Si je peux deviner que c’est le nombre de « followers » qui encourage certain.e.s à poursuivre dans cette voie, j’ai du mal à saisir le fonctionnement et le raisonnement qui poussent d’autres à aller jusqu’à risquer leur vie pour « se faire mieux voir » ! Comme je ne suis pas au fait de l’actualité et des faits divers macabres, je ne peux pas donner un chiffre, mais cela m’attriste d’apprendre que des influenceuses et influenceurs sont morts « dans l’exercice de leur fonction » ! Qu’une enfance s’est subitement arrêtée parce que maintenant qu’il/elle a x followers, il/elle peut quitter l’école pour se consacrer à sa nouvelle activité rémunérée !

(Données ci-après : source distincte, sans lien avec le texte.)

-- ==== Sys2Proof/Syntax.lean ====
section
/-! DEFINITION. The operations of the block, one constructor per row of spec/opcode_table.json
(00_scope.md R4), and the reasons a command stream is refused (30_encoding.md R80). -/

namespace Sys2Proof

/-- An operation of the block with its operand. `TIMEOUT` is none: it has no encoding and cannot be
issued from outside (R81). -/
inductive Instr where
  /-- `CRC.COMPUTE bytes` (R105). -/
  | crcCompute (bytes : List Byte)
  /-- `FRAME payload` (R120). -/
  | frame (payload : List Byte)
  /-- `LISTEN cb` (R140). -/
  | listen (handle : Handle)
  /-- `STOP` (R141). -/
  | stop
  /-- `RXB b` (R142). -/
  | rxb (b : Byte)
  /-- `RXCHUNK bytes` (R152). -/
  | rxchunk (bytes : List Byte)
  /-- `TICK` (R181). -/
  | tick
  /-- `TICKS n` (R186). -/
  | ticks (n : Nat)
  deriving DecidableEq, Repr

/-- The eight rows of the opcode table, without operands. -/
inductive Op where
  | crcCompute | frame | listen | stop | rxb | rxchunk | tick | ticks
  deriving DecidableEq, Repr

/-- The four operand formats of the command stream (R79). -/
inductive Format where
  /-- `[opsel]` -/
  | n
  /-- `[opsel][v]` -/
  | b
  /-- `[opsel][n_lo][n_hi]` -/
  | w
  /-- `[opsel][n_lo][n_hi][d_0]...[d_(n-1)]` -/
  | s
  deriving DecidableEq, Repr

/-- The row of the opcode table an operation belongs to. -/
def Instr.op : Instr → Op
  | .crcCompute _ => .crcCompute
  | .frame _ => .frame
  | .listen _ => .listen
  | .stop => .stop
  | .rxb _ => .rxb
  | .rxchunk _ => .rxchunk
  | .tick => .tick
  | .ticks _ => .ticks

/-- Why the decoder of the command stream refuses (R80, D19). -/
inductive DecodeError where
  /-- The stream is empty: there is no operation to decode (log 5). -/
  | endOfStream
  /-- The selector byte is 0x00 or 0x09 to 0xFF. -/
  | reservedSelector (opsel : Byte)
  /-- The stream ends before the operand of this operation is complete. -/
  | truncatedOperand (op : Op)
  deriving DecidableEq, Repr

end Sys2Proof
end

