-- ==== Sys2Proof/Machine/Receiver.lean ====
section
/-! DEFINITION. The Packet Receiver: `LISTEN`, `STOP`, `RXB`, `RXCHUNK` (42_receiver.md). -/

namespace Sys2Proof.Machine

/-- `LISTEN cb`: installs the callback and resets the receiver to `Listening` with an empty buffer
(R140; `rx_expected` and the timer by D15 and D6, log 13). -/
def State.listen (handle : Handle) (s : State) : State :=
  let t := (s.installCallback handle).returnToListening
  { t with rxExpected := 0 }.enableTimer.stopTimer

/-- `STOP`: stops the inactivity timer only; buffer, state and callback stay (R141). -/
def State.stop (s : State) : State := s.stopTimer.disableTimerIfSticky

/-- `crc_compute(head) = le32(trailer)` on a complete buffer (R147). -/
def checksumMatches (buf : List Byte) (len : Nat) : Bool :=
  le32? (trailerOf buf len) == some (crcCompute (headOf buf len))

/-- The candidate packet is complete: a match delivers the payload, a mismatch is dropped in silence, and
either way the buffer is cleared and the state is `Listening` (R146 to R150). -/
def State.complete (s : State) : State :=
  if checksumMatches s.rxBuf s.rxExpected.toNat then
    (s.deliver (payloadOf s.rxBuf s.rxExpected.toNat)).returnToListening
  else s.take .crcDrop

/-- What a byte does before the timer is restarted (R142 to R150). -/
def State.acceptByte (b : Byte) (s : State) : State :=
  match s.rxState with
  | .listening => if b.toNat < lenMin then s.take .noiseDrop else s.beginPacket b
  | .assembling =>
    let t := s.appendByte b
    if t.rxBuf.length = t.rxExpected.toNat then t.complete else t

/-- `RXB b`: one byte arrives; every byte restarts the timer (R142, R151). -/
def State.rxByte (b : Byte) (s : State) : State := (s.acceptByte b).restartTimer

/-- `RXCHUNK bytes`: the bytes one after another; the empty chunk does nothing (R152). -/
def State.rxChunk : List Byte → State → State
  | [], s => s
  | b :: bs, s => State.rxChunk bs (s.rxByte b)

/-- The meaning of `LISTEN` (R140). -/
def execListen (handle : Handle) (s : State) : Host.Outcome State Fault Refusal :=
  onLegal s (State.listen handle)

/-- The meaning of `STOP` (R141). -/
def execStop (s : State) : Host.Outcome State Fault Refusal :=
  onLegal s State.stop

/-- The meaning of `RXB` (R142). -/
def execRxb (b : Byte) (s : State) : Host.Outcome State Fault Refusal :=
  onLegal s (State.rxByte b)

/-- The meaning of `RXCHUNK` (R152). -/
def execRxchunk (bytes : List Byte) (s : State) : Host.Outcome State Fault Refusal :=
  onLegal s (State.rxChunk bytes)

end Sys2Proof.Machine
end

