-- ==== Sys2Proof/Laws/Operands.lean ====
section
/-! SUPPORT. Byte order, padding and slices: what `le32`, `bytesLe`, `pad4`, `wordsOf` and the slices of a
buffer answer on sequences of known shape. -/

namespace Sys2Proof.Machine

@[simp] theorem bytesLe_length (w : Word) : (bytesLe w).length = 4 := rfl

/-- The four bytes of a word assemble to it again (R43). -/
@[simp] theorem le32?_bytesLe (w : Word) : le32? (bytesLe w) = some w := by
  unfold le32? bytesLe le32
  simp only [Option.some.injEq]
  ext i hi
  simp only [BitVec.getElem_or, BitVec.getElem_shiftLeft, BitVec.getElem_setWidth,
    BitVec.getLsbD_extractLsb']
  obtain h | h | h | h : i < 8 ∨ (8 ≤ i ∧ i < 16) ∨ (16 ≤ i ∧ i < 24) ∨ (24 ≤ i ∧ i < 32) := by omega
  all_goals
    simp only [BitVec.getElem_eq_testBit_toNat, BitVec.getLsbD]
    grind

theorem pad4_eq (s : List Byte) :
    pad4 s = s ++ List.replicate ((4 - s.length % 4) % 4) 0 := rfl

theorem pad4_length (s : List Byte) : (pad4 s).length = s.length + (4 - s.length % 4) % 4 := by
  simp [pad4_eq]

theorem pad4_length_mod (s : List Byte) : (pad4 s).length % 4 = 0 := by
  rw [pad4_length]; omega

/-- A sequence of whole words needs no padding. -/
theorem pad4_of_mod (s : List Byte) (h : s.length % 4 = 0) : pad4 s = s := by
  simp [pad4_eq, h]

/-- Words of a concatenation, where the first part is whole words. -/
theorem wordsOf_append : ∀ (a b : List Byte), a.length % 4 = 0 →
    wordsOf (a ++ b) = wordsOf a ++ wordsOf b
  | [], _, _ => rfl
  | [_], _, h => by simp at h
  | [_, _], _, h => by simp at h
  | [_, _, _], _, h => by simp at h
  | b0 :: b1 :: b2 :: b3 :: rest, b, h => by
    have : rest.length % 4 = 0 := by simp only [List.length_cons] at h; omega
    simp [wordsOf, wordsOf_append rest b this]

/-! ### Slices of a complete buffer -/

/-- A buffer that is a head followed by four bytes splits into them. -/
theorem headOf_append (head trailer : List Byte) :
    headOf (head ++ trailer) (head.length + 4) = head := by
  simp [headOf, slice, trailerBytes]

theorem trailerOf_append (head trailer : List Byte) (ht : trailer.length = 4) :
    trailerOf (head ++ trailer) (head.length + 4) = trailer := by
  simp [trailerOf, slice, trailerBytes, ← ht]

theorem payloadOf_append (b : Byte) (payload trailer : List Byte) :
    payloadOf (b :: payload ++ trailer) (payload.length + 5) = payload := by
  simp [payloadOf, slice, trailerBytes]

@[simp] theorem framerHead_length (payload : List Byte) :
    (framerHead payload).length = payload.length + 1 := rfl

end Sys2Proof.Machine
end

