/-- A tick raises a condition only where it ends in `Listening`. -/
theorem tickConditions_cases (s : State) : s.tickConditions = [] ∨
    ∃ c, s.tickConditions = [c] ∧ c.surfaced = false ∧ s.tick.rxState = .listening := by
  unfold State.tickConditions
  by_cases h : s.tmrRun = true ∧ s.tmrCnt = 1
  · refine .inr ⟨.timeout, if_pos h, rfl, ?_⟩
    rw [tick_expiring h.1 h.2.le]
    rfl
  · exact .inl (if_neg h)

theorem conditionsOf_cases {i : Instr} (hi : (∃ b, i = .rxb b) ∨ i = .tick) (s : State) :
    conditionsOf i s = [] ∨ ∃ c, conditionsOf i s = [c] ∧ c.surfaced = false ∧ eventsOf i s = [] ∧
      (effectOf i s).rxState = .listening := by
  obtain ⟨b, rfl⟩ | rfl := hi
  · exact byteConditions_cases b s
  · obtain hnone | ⟨c, hone, hsilent, hlistening⟩ := tickConditions_cases s
    · exact .inl hnone
    · exact .inr ⟨c, hone, hsilent, rfl, hlistening⟩

/-- Settles O49: `FRAME` by the size of its payload, a byte and a tick by the one condition they may raise. -/
theorem conditionsAreSilentAndEndListening : Obligations.ConditionsAreSilentAndEndListening := by
  refine ⟨fun payload s => (conditionsOf_frame_iff payload s).trans (exec_frame_rejects_iff payload s).symm,
    fun i s hs hi => ?_⟩
  obtain hnone | ⟨c, hone, hsilent, hevents, hlistening⟩ := conditionsOf_cases hi s
  · simp [hnone]
  · have htrace : (effectOf i s).trace = s.trace := by rw [effectOf_trace, hevents, List.append_nil]
    have hposition := position_of_listening (legal_effectOf i hs) hlistening
    rw [hone]
    refine ⟨le_rfl, fun c' hc' => ?_⟩
    obtain rfl := List.mem_singleton.1 hc'
    exact ⟨hsilent, _, exec_of_legal hs i, htrace, hposition⟩

/-! ### The Command Queue (R203) -/

/-- Settles O52: what a command enqueues goes behind everything queued. -/
theorem commandsAreFramedInQueueOrder : Obligations.CommandsAreFramedInQueueOrder := by
  intro queue ops h
  induction h with
  | done => exact ⟨[], rfl⟩
  | next c queue ops _ _ ih =>
    obtain ⟨later, rfl⟩ := ih
    exact ⟨c.enqueues.map Command.toFrame ++ later, by simp⟩

end Sys2Proof.Machine

/-! The untimed reading: forgetting the count, a tick operation is a `TIMEOUT` or nothing. Settles O40
(43_timer.md R189). -/

namespace Sys2Proof.Machine

/-- Ticks change the count only, or end in the timeout of a running timer. -/
theorem ticks_cases {s : State} (hs : s.Legal) (n : Nat) :
    (∃ cnt, s.ticks n = { s with tmrCnt := cnt }) ∨
      (s.tmrRun = true ∧ s.ticks n = s.stopTimer.returnToListening) := by
  by_cases hrun : s.tmrRun = true
  · obtain ⟨-, -, -, ⟨hrange, -⟩, -⟩ := hs
    obtain ⟨hmin, -⟩ := hrange hrun
    obtain hbefore | hexpired := Nat.lt_or_ge n s.tmrCnt
    · exact .inl ⟨_, ticks_before_expiry hrun n hbefore⟩
    · exact .inr ⟨hrun, ticks_expiry hrun hmin n hexpired⟩
  · exact .inl ⟨s.tmrCnt, ticks_stopped (Bool.eq_false_iff.2 hrun) n⟩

Influenceur littéraire, c’est donc une personne qui parle de livres, de ses lectures, qu’il partage avec d’autres. Il tient généralement un blog ou mieux, aujourd’hui, il a un compte « Insta ». Il donne et il écrit des interviews. Il parle avec les auteurs, il reçoit des livres des maisons d’édition et/ou des auteurs directement. Je suppose qu’il est présent dans des librairies, dans les salons littéraires, etc. Il recommande des livres, des lectures. Il peut parler des heures durant d’une histoire, d’un.e auteur.e. Il influence les lecteurs. Il donne envie de lire. Il agit sur l’esprit des personnes pour les convaincre.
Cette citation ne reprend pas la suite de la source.